Entries supplied:
---------------
@[simp] theorem emit_board (s : State) (o : Out) : (s.emit o).board = s.board := by rw [emit_eq]
@[simp] theorem emit_regs (s : State) (o : Out) : (s.emit o).regs = s.regs := by rw [emit_eq]
@[simp] theorem emit_hq (s : State) (o : Out) : (s.emit o).hq = s.hq := by rw [emit_eq]
@[simp] theorem emit_time (s : State) (o : Out) : (s.emit o).time = s.time := by rw [emit_eq]
@[simp] theorem emit_cfg (s : State) (o : Out) : (s.emit o).cfg = s.cfg := by rw [emit_eq]
@[simp] theorem emit_enc (s : State) (o : Out) : (s.emit o).enc = s.enc := by rw [emit_eq]
@[simp] theorem emit_cu (s : State) (o : Out) : (s.emit o).cu = s.cu := by rw [emit_eq]
@[simp] theorem emit_absIn (s : State) (o : Out) : (s.emit o).absIn = s.absIn := by rw [emit_eq]
@[simp] theorem emit_sw (s : State) (o : Out) : (s.emit o).sw = s.sw := by rw [emit_eq]
@[simp] theorem emit_evt (s : State) (o : Out) : (s.emit o).evt = s.evt := by rw [emit_eq]
@[simp] theorem emit_prt (s : State) (o : Out) : (s.emit o).prt = s.prt := by rw [emit_eq]
@[simp] theorem emit_ing (s : State) (o : Out) : (s.emit o).ing = s.ing := by rw [emit_eq]
@[simp] theorem emit_sti (s : State) (o : Out) : (s.emit o).sti = s.sti := by rw [emit_eq]
@[simp] theorem emit_vg (s : State) (o : Out) : (s.emit o).vg = s.vg := by rw [emit_eq]
@[simp] theorem emit_seg (s : State) (o : Out) : (s.emit o).seg = s.seg := by rw [emit_eq]
@[simp] theorem emit_sdf (s : State) (o : Out) : (s.emit o).sdf = s.sdf := by rw [emit_eq]
@[simp] theorem emit_flt (s : State) (o : Out) : (s.emit o).flt = s.flt := by rw [emit_eq]
@[simp] theorem emit_lane (s : State) (o : Out) : (s.emit o).lane = s.lane := by rw [emit_eq]
@[simp] theorem emit_np (s : State) (o : Out) : (s.emit o).np = s.np := by rw [emit_eq]
@[simp] theorem emit_isp (s : State) (o : Out) : (s.emit o).isp = s.isp := by rw [emit_eq]
@[simp] theorem emit_dmc (s : State) (o : Out) : (s.emit o).dmc = s.dmc := by rw [emit_eq]
@[simp] theorem emit_dma (s : State) (o : Out) : (s.emit o).dma = s.dma := by rw [emit_eq]
@[simp] theorem emit_tw (s : State) (o : Out) : (s.emit o).tw = s.tw := by rw [emit_eq]
@[simp] theorem emit_pwr (s : State) (o : Out) : (s.emit o).pwr = s.pwr := by rw [emit_eq]
@[simp] theorem emit_cal (s : State) (o : Out) : (s.emit o).cal = s.cal := by rw [emit_eq]
@[simp] theorem emit_boot (s : State) (o : Out) : (s.emit o).boot = s.boot := by rw [emit_eq]
@[simp] theorem emit_jtag (s : State) (o : Out) : (s.emit o).jtag = s.jtag := by rw [emit_eq]
@[simp] theorem emit_scan (s : State) (o : Out) : (s.emit o).scan = s.scan := by rw [emit_eq]
@[simp] theorem emit_ddr (s : State) (o : Out) : (s.emit o).ddr = s.ddr := by rw [emit_eq]
@[simp] theorem emit_poison (s : State) (o : Out) : (s.emit o).poison = s.poison := by rw [emit_eq]
@[simp] theorem emit_lastStatus (s : State) (o : Out) : (s.emit o).lastStatus = s.lastStatus := by rw [emit_eq]
@[simp] theorem emit_freeCtr (s : State) (o : Out) : (s.emit o).freeCtr = s.freeCtr := by rw [emit_eq]
@[simp] theorem emit_pending (s : State) (o : Out) : (s.emit o).pending = s.pending := by rw [emit_eq]
@[simp] theorem emit_rd (s : State) (o : Out) (off : Nat) : (s.emit o).rd off = s.rd off := by simp [State.rd]
@[simp] theorem emit_fld (s : State) (o : Out) (g : Fld) : (s.emit o).fld g = s.fld g := by simp [State.fld, State.rdN]
@[simp] theorem emit_bit (s : State) (o : Out) (g : Fld) : (s.emit o).bit g = s.bit g := by simp [State.bit]

end Sys2Proof.Machine
end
---------------
Return exactly the lines of the listing that run from the one containing "s.lane := by rw [emit_eq]" through the last, and no others.

Response for this exercise:
@[simp] theorem emit_lane (s : State) (o : Out) : (s.emit o).lane = s.lane := by rw [emit_eq]
@[simp] theorem emit_np (s : State) (o : Out) : (s.emit o).np = s.np := by rw [emit_eq]
@[simp] theorem emit_isp (s : State) (o : Out) : (s.emit o).isp = s.isp := by rw [emit_eq]
@[simp] theorem emit_dmc (s : State) (o : Out) : (s.emit o).dmc = s.dmc := by rw [emit_eq]
@[simp] theorem emit_dma (s : State) (o : Out) : (s.emit o).dma = s.dma := by rw [emit_eq]
@[simp] theorem emit_tw (s : State) (o : Out) : (s.emit o).tw = s.tw := by rw [emit_eq]
@[simp] theorem emit_pwr (s : State) (o : Out) : (s.emit o).pwr = s.pwr := by rw [emit_eq]
@[simp] theorem emit_cal (s : State) (o : Out) : (s.emit o).cal = s.cal := by rw [emit_eq]
@[simp] theorem emit_boot (s : State) (o : Out) : (s.emit o).boot = s.boot := by rw [emit_eq]
@[simp] theorem emit_jtag (s : State) (o : Out) : (s.emit o).jtag = s.jtag := by rw [emit_eq]
@[simp] theorem emit_scan (s : State) (o : Out) : (s.emit o).scan = s.scan := by rw [emit_eq]
@[simp] theorem emit_ddr (s : State) (o : Out) : (s.emit o).ddr = s.ddr := by rw [emit_eq]
@[simp] theorem emit_poison (s : State) (o : Out) : (s.emit o).poison = s.poison := by rw [emit_eq]
@[simp] theorem emit_lastStatus (s : State) (o : Out) : (s.emit o).lastStatus = s.lastStatus := by rw [emit_eq]
@[simp] theorem emit_freeCtr (s : State) (o : Out) : (s.emit o).freeCtr = s.freeCtr := by rw [emit_eq]
@[simp] theorem emit_pending (s : State) (o : Out) : (s.emit o).pending = s.pending := by rw [emit_eq]
@[simp] theorem emit_rd (s : State) (o : Out) (off : Nat) : (s.emit o).rd off = s.rd off := by simp [State.rd]
@[simp] theorem emit_fld (s : State) (o : Out) (g : Fld) : (s.emit o).fld g = s.fld g := by simp [State.fld, State.rdN]
@[simp] theorem emit_bit (s : State) (o : Out) (g : Fld) : (s.emit o).bit g = s.bit g := by simp [State.bit]

end Sys2Proof.Machine
end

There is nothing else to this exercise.